Autodesk and Deloitte’s 2024 State of Digital Adoption in Construction report found that construction and engineering businesses are increasingly investing in technology, with average business investment in new technology rising to 18% of budgets in 2024, up from 15% in 2023. The same report found that construction management cloud software was used by 43% of surveyed businesses and mobile apps by 41%.
But buying technology is not the same as achieving ROI.
Autodesk’s Construction Disconnected research found that while 75% of surveyed firms gave project managers and field superintendents mobile devices, only 18% consistently used mobile apps to access project data and collaborate beyond basic email, text, or phone use.
That is the core issue.
Construction companies do not just need more software. They need systems that are implemented correctly, adopted by the team, tied to workflows, and measured against operational outcomes.
The Real Question: What Is the Total Cost of Ownership?
When evaluating construction technology, leaders should not ask only, “What is the monthly cost?”
They should ask:
- What is the base MRR?
- What is the per-user cost?
- Are there onboarding fees?
- Are there implementation fees?
- Are integrations included?
- Is support included?
- Is there a revenue share percentage?
- Is the percentage based on gross revenue or net revenue?
- Does the fee apply to all revenue or only revenue directly generated through the platform?
- What happens as we scale?
- What is the three-year total cost of ownership?
RICS’ 2024 Digitalisation in Construction report identified cost, effort, and required change as leading blockers to digitalisation in construction.
That means pricing clarity is not a small issue. It is a strategic issue.
Why ForgeOps Was Created
ForgeOps was created because construction companies need technology that improves operations without creating unpredictable cost structures.
We saw too many contractors dealing with:
- Expensive software stacks
- Underused platforms
- Disconnected systems
- Complicated implementation
- Per-user pricing that punished team growth
- Revenue share models that became more expensive as the company scaled
ForgeOps was built around a different belief:
Technology should help construction companies protect margin, not quietly dilute it.
Our goal is to help construction businesses build better operating systems across sales, workflow, automation, reporting, and execution — without forcing them into pricing models that become harder to justify as they grow.
Predictable Pricing Creates Better Business Decisions
Construction leaders need cost clarity.
They need to know what technology will cost this month, next quarter, and next year.
Predictable pricing helps companies:
- Forecast overhead
- Protect net margin
- Budget for growth
- Add team members without hesitation
- Measure ROI accurately
- Avoid surprise software costs
- Scale operations with confidence
Revenue share can work in some industries and some use cases.

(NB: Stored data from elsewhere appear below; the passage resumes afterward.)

/-! ### Delivery and periods at a span boundary (R28, R165, R506) -/

/-- A result as its 32-byte header and its data stand at the boundary, for a signature: engine, image, entry, bytes. -/
structure Signed where
  engine : Nat
  image : Nat
  entry : Nat
  bytes : List Byte
deriving DecidableEq, Repr

/-- The results that wait leave at boundary `b`; `data` gives the bytes of the i-th of them. -/
def deliverWaiting (f b : Nat) (data : List (Nat × Nat × List Byte)) (s : State) : State × List Signed :=
  let x := s.flask f
  let s := s.setFlask f { x with waitingResults := [] }
  ((List.range x.waitingResults.length).zip x.waitingResults).foldl (fun (a : State × List Signed) (w : Nat × Waiting) =>
    let s := deliver { w.2.header with outputTime := b } a.1
    let h := (s.ex.results.lookup w.2.header.cls).getD w.2.header
    let bytes := match data.find? fun d => decide (d.1 = f ∧ d.2.1 = w.1) with | some d => d.2.2 | none => []
    (s, a.2 ++ [{ engine := w.2.engine, image := w.2.image, entry := w.2.entry
                  bytes := Header.bytes { h with generation := 0 } ++ bytes }])) (s, [])

/-- The signature of each engine that delivered: CRC-64 over its results in order of image hash, then entry (R506). -/
def signaturesOf (rs : List Signed) : List (Nat × Nat) :=
  (sortBy (rs.map (·.engine)).dedup fun a b => decide (a ≤ b)).map fun e =>
    let mine := sortBy (rs.filter fun r => decide (r.engine = e)) fun a b =>
      decide (a.image < b.image ∨ (a.image = b.image ∧ a.entry ≤ b.entry))
    (e, mine.foldl (fun c r => crc64 c r.bytes) 0)

/-- The signatures of a compared flask are formed and sent; a result that carries REMAPPED drops the pair (R507, R508).
[log 38 DEDUCED] -/
def signBoundary (f b : Nat) (rs : List Signed) (remapped : Bool) (s : State) : State :=
  let t := s.truss
  if !(bitAt t.compared.toNat f) ∨ !(bitAt t.pairMask f) ∨ s.safe.safeState then s
  else if remapped then dropPair 0x12 f 0 b s
  else
    let n := Tab.get 0 t.spanNums f
    ownSigs { flask := f, span := n, boundary := b, sigs := signaturesOf rs }
      { s with truss := { t with spanNums := Tab.put t.spanNums f (n + 1) } }

/-- A job of a paced flask begins a period: its pours start again, nothing of the last period stays; a job that drains to
the end of its period ends (R165, Table 5.8). [log 39 DEDUCED] -/
def jobPeriod (j : Nat) (s : State) : State :=
  let x := s.job j
  if x.state = .draining ∧ x.begun then jobEnded j s
  else if x.state ≠ .running then s
  else
    let again := fun (r : PourRun) => if r.job = some j then
      { r with next := 0, inFlight := [], own := [], outs := [], pulsed := [], iteration := if x.begun then r.iteration + 1 else r.iteration }
      else r
    let s := { s with ex := { s.ex with
      queues := s.ex.queues.map fun (y : Nat × Queue) => (y.1, { y.2 with pours := y.2.pours.map again }) } }
    s.setJob j { x with
      begun := true, iterations := if x.begun then satInc x.iterations else x.iterations
      fired := [], tokens := [], missing := [], voted := [], inFlight := [] }

/-- A boundary of one paced flask. [log 38 DEDUCED] -/
def flaskBoundary (b : Nat) (data : List (Nat × Nat × List Byte)) (f : Nat) (s : State) : State :=
  let starts := s.periodStart f
  let x := s.flask f
  let s := s.setFlask f { x with
    lastBoundary := some b, inPeriod := x.inPeriod || starts
    span := if starts then 0 else if x.inPeriod then x.span + 1 else x.span }
  let remapped := x.waitingResults.any fun w => w.header.attrs.remapped
  let (s, rs) := deliverWaiting f b data s
  let s := chaptersBoundary f (signBoundary f b rs remapped s)
  if starts then overList jobPeriod (s.jobsOf f) s else s

/-- The next boundary of 50 µs spans that has not been served. [log 38 DEDUCED] -/
def State.nextFifty (s : State) : Nat :=
  let n := (s.now + 49999) / 50000 * 50000
  if n ≤ s.safe.lastFifty then s.safe.lastFifty + 50000 else n

/-- The next boundary to fall: of a paced flask, or of 50 µs spans. [log 38 DEDUCED] -/
def State.nextEdge (s : State) : Nat := s.pacedFlasks.foldl (fun k f => min k (s.nextBoundary f)) s.nextFifty

/-- SPAN_BOUNDARY: every boundary of one instant, of the paced flasks and of Keystone's 50 µs spans.
[log 3 DESIGN CHOICE, 38 DEDUCED] -/
def execSpanBoundary (data : List (Nat × Nat × List Byte)) (s : State) : Host.Outcome State Fault Refusal :=
  if !s.lines.trigLive then next s
  else
    let b := s.nextEdge
    let fifty := decide (b = s.nextFifty)
    let due := s.pacedFlasks.filter fun f => decide (s.nextBoundary f = b)
    let s := overList (flaskBoundary b data) due (advance b s)
    nextSweep (if fifty then checkOutputs (applyClasses { s with safe := { s.safe with lastFifty := b } }) else s)

/-- A paced step has not completed at the boundary that ends its end span: it is stopped and its outputs are missing (R157). -/
def execPaceOverrun (job step : Nat) (s : State) : Host.Outcome State Fault Refusal :=
  let x := s.job job
  match x.image.steps[step]? with
  | none => next s
  | some st =>
    let waiting := decide (Tab.get 0 x.fired step ≤ x.iterations)
    if !x.live ∨ !x.begun ∨ (s.flask x.flask).mode ≠ .paced ∨ (s.flask x.flask).span ≤ st.endSpan
        ∨ !(waiting || x.inFlight.contains step) ∨ s.safe.safeState then next s
    else
      let s := if x.inFlight.contains step then s else fireStep job step st s
      let y := s.job job
      let s := s.setJob job { y with inFlight := y.inFlight.filter (· ≠ step), missing := (y.missing ++ [step]).dedup }
      let c := s.c3 x.flask
      let s := s.setC3 x.flask { c with held := c.held.filter fun h => !decide (h = (job, step)) }
      nextSweep (paceOverrun x.flask s)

But in construction, where margins are tight and project economics are complex, percentage-based software pricing deserves careful scrutiny.
The Future of Construction Tech Should Be Transparent
The construction industry does not need more confusing pricing.
It needs technology partners that are transparent, operationally grounded, and aligned with contractor profitability.
Before signing with any platform, construction companies should understand the true total cost — not just the subscription cost, but the full impact of MRR, per-user fees, onboarding, implementation, transaction costs, and revenue share.
Because growth should not become a penalty.
And software should not become another tax on revenue.
That is why ForgeOps exists: to help construction companies modernize operations, improve visibility, and scale smarter — with technology built around clarity, adoption, and profitability.